In Sub-Saharan Africa, there were disparities in WASH coverage in healthcare facilities between urban and rural areas, with urban coverage being nine percentage points higher for basic water, 19 points higher for basic sanitation and 38 points higher for hygiene compared with rural coverage.

Schools lack basic water services

The latest WASH report on schools, which compares data on 2015 and 2019, also describes the implications for ensuring the safety of students and school staff during the COVID-19 pandemic.

In 2019, two-thirds of countries with less than 50 per cent coverage of drinking water in schools were in Sub-Saharan Africa, the report adds.

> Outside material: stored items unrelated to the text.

-- ==== Sys2Proof/Safety.lean ====
section
/-!
DEFINITION. The terms claims are stated in: what an instruction leaves unchanged, what flags say of a result, the bytes an instruction reads, writes and fetches, what a fault handler finds, and the invariant of the machine.
-/
namespace Sys2Proof

/-! ## Classes of instructions -/

/-- The reserved encodings: opcodes `0E` and `0F` and prefix bytes `C2` to `CF` (R107, R108). -/
def Instr.isReserved : Instr → Bool
  | .reserved0E _ | .reserved0F _ | .reservedPrefixC2 | .reservedPrefixC3 | .reservedPrefixC4
  | .reservedPrefixC5 | .reservedPrefixC6 | .reservedPrefixC7 | .reservedPrefixC8 | .reservedPrefixC9
  | .reservedPrefixCA | .reservedPrefixCB | .reservedPrefixCC | .reservedPrefixCD | .reservedPrefixCE
  | .reservedPrefixCF => true
  | .add _ _ _ | .sub _ _ _ | .mlu _ _ _ | .mls _ _ _ | .dvu _ _ _ | .dvs _ _ _
  | .xor _ _ _ | .and _ _ _ | .orr _ _ _ | .shl _ _ _ | .sru _ _ _ | .srs _ _ _
  | .mov _ _ _ | .cmp _ _ _ | .ldw _ _ _ | .stw _ _ _ | .ldb _ _ _ | .stb _ _ _
  | .bra _ _ _ | .brr _ _ | .fca _ _ _ | .fcr _ _ | .rdb _ _ _ | .wrb _ _ _
  | .psh _ _ | .pop _ _ | .inc _ _ _ | .bpt _ | .hlt _ | .nop _ | .xc | .tf | .dr _ => false

/-- The instructions that store to memory (R64). -/
def Instr.stores : Instr → Bool
  | .stw _ _ _ | .stb _ _ _ | .psh _ _ => true
  | .add _ _ _ | .sub _ _ _ | .mlu _ _ _ | .mls _ _ _ | .dvu _ _ _ | .dvs _ _ _
  | .xor _ _ _ | .and _ _ _ | .orr _ _ _ | .shl _ _ _ | .sru _ _ _ | .srs _ _ _
  | .mov _ _ _ | .cmp _ _ _ | .ldw _ _ _ | .ldb _ _ _
  | .bra _ _ _ | .brr _ _ | .fca _ _ _ | .fcr _ _ | .rdb _ _ _ | .wrb _ _ _
  | .pop _ _ | .inc _ _ _ | .bpt _ | .hlt _ | .nop _ | .xc | .tf | .dr _
  | .reserved0E _ | .reserved0F _ | .reservedPrefixC2 | .reservedPrefixC3 | .reservedPrefixC4
  | .reservedPrefixC5 | .reservedPrefixC6 | .reservedPrefixC7 | .reservedPrefixC8 | .reservedPrefixC9
  | .reservedPrefixCA | .reservedPrefixCB | .reservedPrefixCC | .reservedPrefixCD | .reservedPrefixCE
  | .reservedPrefixCF => false

end Sys2Proof

namespace Sys2Proof.Machine

/-! ## Frames -/

/-- The context that does not execute (R40). -/
def State.idle (s : State) : Context :=
  match s.active with
  | .normal => s.exception
  | .exception => s.normal

/-- From `s` to `t` an instruction has completed, and changed no register but those of `written`, no byte of memory but those at the physical addresses `stored`, and none of the rest of the machine but flags and ports. -/
structure CoreFrame (s t : State) (written : List Reg) (stored : List Word) : Prop where
  regs : ∀ r : Reg, r ∉ written → t.reg r = s.reg r
  mem : ∀ a : Nat, (∀ p ∈ stored, a ≠ p.toNat) → t.mem.read a = s.mem.read a
  idle : t.idle = s.idle
  active : t.active = s.active
  mmuEnabled : t.mmuEnabled = s.mmuEnabled
  run : t.run = s.run
  suspended : t.suspended = s.suspended
  config : t.config = s.config
  decode : t.decode = DecodeState.empty

/-- As `CoreFrame`, and the ports are untouched and no free value is drawn. -/
structure Frame (s t : State) (written : List Reg) (stored : List Word) : Prop
    extends CoreFrame s t written stored where
  portAnswers : t.portAnswers = s.portAnswers
  portLog : t.portLog = s.portLog
  draws : t.draws = s.draws

/-- Register `rd` holds the value written to it; `R0` holds 0 whatever was written (R21). -/
def Holds (t : State) (rd : Reg) (v : Word) : Prop :=
  t.reg rd = if rd = 0 then 0 else v

/-! ## Flags -/

/-- What `ZF`, `SF` and `PF` say of a result: it is zero, its high bit is set, an odd number of its bits is set (R29). -/
def ZspSay (f : Flags) (r : Word) : Prop :=
  (f.zf = true ↔ r = 0) ∧ (f.sf = true ↔ r.getLsbD 15 = true) ∧ (f.pf = true ↔ popcnt r % 2 = 1)

/-- A number lies outside -32768 to 32767, so that a signed computation that gives it has overflowed (R29). -/
def OutOfRange (n : Int) : Prop :=
  n < -32768 ∨ 32767 < n

/-- The flags an instruction with the condition `cc` leaves: as `P` says when it writes flags, that is when exactly one of "unconditional" and "toggled by `TF`" holds (R31); as before otherwise. -/
def FlagsAfter (s t : State) (cc : Cond) (P : Flags → Prop) : Prop :=
  if (cc = .al ↔ s.decode.tf = false) then P t.flags else t.flags = s.flags

/-! ## The bytes an instruction reads, writes and fetches -/

/-- The `n` data bytes from `va` upward, or none where one of them cannot be read (R55, R58, R60, R61). -/
def State.loadBytes (s : State) (va : Word) (n : Nat) : Option (List Byte) :=
  match n with
  | 0 => some []
  | k + 1 =>
    match s.translate va .read with
    | none => none
    | some pa => if s.accessible pa then (s.loadBytes (va + 1) k).map (fun bs => s.rawRead pa :: bs) else none

/-- The state after the data bytes `bs` have been written from `va` upward, one after the other, or none where one of them cannot be written (R55, R58, R60, R61). -/
def State.storeBytes (s : State) (va : Word) (bs : List Byte) : Option State :=
  match bs with
  | [] => some s
  | b :: rest =>
    match s.translate va .write with
    | none => none
    | some pa => if s.accessible pa then (s.rawWrite pa b).storeBytes (va + 1) rest else none

/-- The physical addresses that `State.storeBytes` writes, in order. -/
def State.storeTargets (s : State) (va : Word) (bs : List Byte) : List Word :=
  match bs with
  | [] => []
  | b :: rest =>
    match s.translate va .write with
    | none => []
    | some pa => pa :: (s.rawWrite pa b).storeTargets (va + 1) rest

/-- The next `n` code bytes and the state after their fetch, or none where one of them cannot be fetched (R26, R62). -/
def State.fetchBytes (s : State) (n : Nat) : Option (List Byte × State) :=
  match n with
  | 0 => some ([], s)
  | k + 1 =>
    match s.fetchByte with
    | .error _ => none
    | .ok b => (s.advancePc.fetchBytes k).map (fun p => (b :: p.1, p.2))

/-- The two bytes of a word in memory order (R61, D1). -/
def wordBytes (order : ByteOrder) (w : Word) : List Byte :=
  [firstByte order w, secondByte order w]

/-- The bytes of the registers `rs` in memory order, each as it is in `s` (R190, R192). -/
def State.regBytes (s : State) (rs : List Reg) : List Byte :=
  rs.flatMap (fun r => wordBytes s.config.byteOrder (s.reg r))

/-- The words of a list of bytes, two bytes each (R61, R193). -/
def bytesToWords (order : ByteOrder) (bs : List Byte) : List Word :=
  match bs with
  | b0 :: b1 :: rest => wordOfBytes order b0 b1 :: bytesToWords order rest
  | _ => []

/-- The registers `rs` are set to the words `ws`, one after the other (R193). -/
def State.setRegs (s : State) (rs : List Reg) (ws : List Word) : State :=
  (rs.zip ws).foldl (fun t p => t.setReg p.1 p.2) s

/-- `DataAccess i s w va a`: when `i` runs at `s`, one of its data accesses is to the byte at `va` for the access type `a`, and `w` is the machine as the accesses before it leave it: bytes stored, registers popped, the pointer of `PSH` moved (R60, R61, R161 to R164, R192, R193). -/
inductive DataAccess : Instr → State → State → Word → Access → Prop where
  /-- Byte `k` of the word that `LDW` loads. -/
  | ldw {cc : Cond} {rx : Reg} {vy : Vy} {s : State} (k : Nat) (bs : List Byte) :
    k < 2 → s.loadBytes (s.vy vy) k = some bs →
    DataAccess (.ldw cc rx vy) s s (s.vy vy + BitVec.ofNat 16 k) .read
  /-- The byte that `LDB` loads. -/
  | ldb {cc : Cond} {rx : Reg} {vy : Vy} {s : State} : DataAccess (.ldb cc rx vy) s s (s.vy vy) .read
  /-- Byte `k` of the word that `STW` stores. -/
  | stw {cc : Cond} {rx : Reg} {vy : Vy} {s w : State} (k : Nat) :
    k < 2 → s.storeBytes (s.reg rx) ((wordBytes s.config.byteOrder (s.vy vy)).take k) = some w →
    DataAccess (.stw cc rx vy) s w (s.reg rx + BitVec.ofNat 16 k) .write
  /-- The byte that `STB` stores. -/
  | stb {cc : Cond} {rx : Reg} {v8 : V8} {s : State} : DataAccess (.stb cc rx v8) s s (s.reg rx) .write
  /-- Byte `k` of the words that `PSH` stores; `s1` is the machine with the pointer moved. -/
  | psh {cc : Cond} {regs : Word} {s s1 w : State} (k : Nat) :
    s1 = s.setReg (s.dest Reg.sp) (s.reg (s.dest Reg.sp) - BitVec.ofNat 16 (2 * popcnt regs)) →
    k < 2 * popcnt regs →
    s1.storeBytes (s1.reg (s.dest Reg.sp)) ((s1.regBytes (regList regs)).take k) = some w →
    DataAccess (.psh cc regs) s w (s1.reg (s.dest Reg.sp) + BitVec.ofNat 16 k) .write
  /-- Byte `k` of the words that `POP` loads; the registers whose words are complete have been written. -/
  | pop {cc : Cond} {regs : Word} {s : State} (k : Nat) (bs : List Byte) :
    k < 2 * popcnt regs → s.loadBytes (s.reg (s.dest Reg.sp)) k = some bs →
    DataAccess (.pop cc regs) s (s.setRegs (regList regs) (bytesToWords s.config.byteOrder bs))
      (s.reg (s.dest Reg.sp) + BitVec.ofNat 16 k) .read

/-! ## Page faults -/

/-- The address of the first byte of the instruction in progress, prefixes included (R102, R253). -/
def State.instrStart (s : State) : Word :=
  s.decode.insnPc.getD s.pc

/-- A running machine `s`, not at the return of a handler, has fetched the bytes `got` of an instruction, of which no proper beginning is an instruction, and is at `u` (R102). -/
structure Fetched (s u : State) (got : List Byte) : Prop where
  run : s.run = .running
  notReturn : ¬ (s.active = .exception ∧ s.pc = s.config.excReturnAddr ∧ s.decode.insnPc = none)
  bytes : s.beginInstr.fetchBytes got.length = some (got, u)
  beginnings : ∀ m, m < got.length → Sys2Proof.decode s.config.byteOrder s.decode.xc (got.take m) = .more

/-- The machine `s` is about to end the handler of the suspended instruction `u` (R257). -/
structure AtReturn (s : State) (u : Suspended) : Prop where
  run : s.run = .running
  active : s.active = .exception
  pc : s.pc = s.config.excReturnAddr
  boundary : s.decode.insnPc = none
  suspended : s.suspended = some u

/-- The handler of `u` has not marked its instruction complete (R258). -/
def NotCompleted (s : State) (u : Suspended) : Prop :=
  s.savedReg 0 = 0 ∧ s.savedReg Reg.pc = u.insnPc

/-- `a` is an address of the 32-byte saved registers area (R255). -/
def InSavedArea (config : Config) (a : Nat) : Prop :=
  ∃ k : Nat, k < 32 ∧ a = (config.excSavedRegs + BitVec.ofNat 16 k).toNat

/-- `a` is an address of the exception thread's stack, the 0xA00 bytes below `EXC_STACK_TOP` (R5, R256); nothing keeps a handler inside it (U35). -/
def InExcStack (config : Config) (a : Nat) : Prop :=
  ∃ k : Nat, 1 ≤ k ∧ k ≤ excStackSize ∧ a = (config.excStackTop - BitVec.ofNat 16 k).toNat

/-- From `s` to `t` the CPU has entered the handler of a page fault on `va` for the access type `a` (R254, R255, R256). -/
structure HandlerEntered (s t : State) (va : Word) (a : Access) : Prop where
  active : t.active = .exception
  mmuEnabled : t.mmuEnabled = false
  run : t.run = s.run
  normal : t.normal = s.normal
  decode : t.decode = DecodeState.empty
  tte : t.reg 2 = 0xFC00 + 4 * (va.extractLsb' 8 8).setWidth 16
  faultAddress : t.reg 3 = va
  accessType : t.reg 4 = accessCode a
  savedRegs : t.reg 5 = s.config.excSavedRegs
  nextPc : t.reg 6 = s.pc
  stack : t.reg Reg.sp = s.config.excStackTop
  returnAddress : t.reg Reg.ra = s.config.excReturnAddr
  entryPoint : t.pc = (s.handlerPage va).setWidth 16 <<< 8
  rest : ∀ r ∈ ([1, 7, 8, 9, 10, Reg.rd, Reg.dpc] : List Reg), t.reg r = 0
  flags : t.flags = Flags.clear
  saved : ∀ r : Reg, t.savedReg r = if r = Reg.pc then s.instrStart else s.reg r
  mem : ∀ b : Nat, ¬ InSavedArea s.config b → t.mem.read b = s.mem.read b
  suspended : ∃ u, t.suspended = some u ∧ u.insnPc = s.instrStart ∧ u.livePc = s.pc ∧ u.va = va ∧ u.access = a
  config : t.config = s.config
  portAnswers : t.portAnswers = s.portAnswers
  portLog : t.portLog = s.portLog
  draws : t.draws = s.draws

/-- `o` is what happens at `w` if the byte at `va` is to be accessed for `a` and cannot be: the entry of the handler of its page, or a halt with nothing but the run state changed (R58, R250, R252). Nothing is said of an access that can be made. -/
structure StopsAt (w : State) (va : Word) (a : Access) (o : Host.Outcome State Fault Refusal) : Prop where
  handler : w.translate va a = none → w.handlerPage va ≠ 0 → ∃ t, o = .next t ∧ HandlerEntered w t va a
  unmapped : w.translate va a = none → w.handlerPage va = 0 → o = .next { w with run := .halted .unmapped }
  denied : ∀ pa, w.translate va a = some pa → w.accessible pa = false → o = .next { w with run := .halted .doubleFault }

/-- From `s` to `t` the CPU has returned from the handler of the suspended instruction `u` to the normal thread (R258). -/
structure HandlerLeft (s t : State) (u : Suspended) : Prop where
  active : t.active = .normal
  mmuEnabled : t.mmuEnabled = true
  suspended : t.suspended = none
  zero : t.reg 0 = 0
  regs : ∀ r : Reg, r ≠ 0 → r ≠ Reg.pc → t.reg r = s.savedReg r
  pc : t.pc = if s.savedReg Reg.pc = u.insnPc then u.livePc else s.savedReg Reg.pc
  flags : t.flags = s.normal.flags
  run : t.run = s.run
  mem : t.mem = s.mem
  config : t.config = s.config
  portAnswers : t.portAnswers = s.portAnswers
  portLog : t.portLog = s.portLog
  draws : t.draws = s.draws

/-- The load that was interrupted in the handler's thread of `s` ends: from `v`, where the handler has returned to, the outcome `o` is a next state with the word `r` in `rd`, `ZSP` from it if the load writes flags, and nothing else changed (R161, R163, R259). -/
def LoadEnds (s v : State) (o : Host.Outcome State Fault Refusal) (rd : Reg) (writeFlags : Bool) (r : Word) : Prop :=
  ∃ t, o = .next t ∧ Frame v t [rd] [] ∧ Holds t rd r ∧
    (if writeFlags = true then ZspSay t.flags r ∧ t.flags.cf = s.normal.flags.cf ∧ t.flags.vf = s.normal.flags.vf
      else t.flags = s.normal.flags)

/-! ## The invariant of the machine -/

/-- What holds of every state the machine reaches: memory is canonical, slot 0 of each register file is 0, no instruction is suspended exactly when the normal thread runs, the MMU is enabled exactly then if it was at the start and never if it was not (no page fault can then be raised), prefixes are remembered only inside an instruction, a suspended instruction is one in progress whose live `PC` is that of its thread, and the exception context is clean while it is not used. -/
structure State.Inv (s : State) : Prop where
  mem : s.mem.wf = true
  normalZero : s.normal.regs.get 0 = 0
  exceptionZero : s.exception.regs.get 0 = 0
  mmu : s.mmuEnabled = true ↔ s.active = .normal ∧ s.config.mmuAtStart = true
  handled : s.active = .exception → s.config.mmuAtStart = true
  suspendedIff : s.suspended = none ↔ s.active = .normal
  boundary : s.decode.insnPc = none → s.decode = DecodeState.empty
  inFlight : ∀ u, s.suspended = some u → u.decode.insnPc = some u.insnPc ∧ u.livePc = s.normal.reg Reg.pc
  discarded : s.active = .normal → s.exception = Context.clean

/-- The machine has stopped because of an error: an unmapped page, an inaccessible page, a reserved encoding or a division error (R250). -/
def State.failed (s : State) : Prop :=
  s.run = .halted .unmapped ∨ s.run = .halted .doubleFault ∨ s.run = .halted .decode ∨ s.run = .halted .arithmetic

end Sys2Proof.Machine
end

For example, only 36 per cent of schools in Nigeria had basic water services, which is lower than the average for Sub-Saharan Africa: 44 per cent.

According to the report, at least 30 per cent of schools in Benin, Cameroon and Senegal had limited drinking water service. “Consequences for lack of basic water services go beyond just washing hands and quenching thirst,” Musonye says.

Adolescent girls missing school due to their periods is a growing phenomenon in Sub-Saharan Africa. The report cites the results of a survey of girls aged 15-24 years in West Africa showing that one in four girls in Nigeria, one in five in Côte d’Ivoire and one in seven in Burkina Faso missed school due to menstruation in the last 12 months.

When in school, teachers and students may struggle to manage menstruation if toilets lack water to enable them wash and change when needed. In Nigeria, for instance 41 per cent of urban schools and just 14 per cent of rural schools had water and soap available for girls’ toilet compartment, the report notes.

Even fewer schools had covered bins in toilets and mechanisms for disposing of menstrual materials, but urban schools were twice as likely to have these facilities than rural schools.

According to the report, more than half of the 462 million children globally (244 million children) who lacked hygiene service at their schools in 2019 were in Sub-Saharan Africa but inadequate data to estimate the exact number of affected schools is a concern in countries of this region.

The report adds that most schools in high income countries have piped water supplies but the situation is different for countries in Sub-Saharan Africa where most schools use other types of improved sources including boreholes, rainwater or protected wells and spring.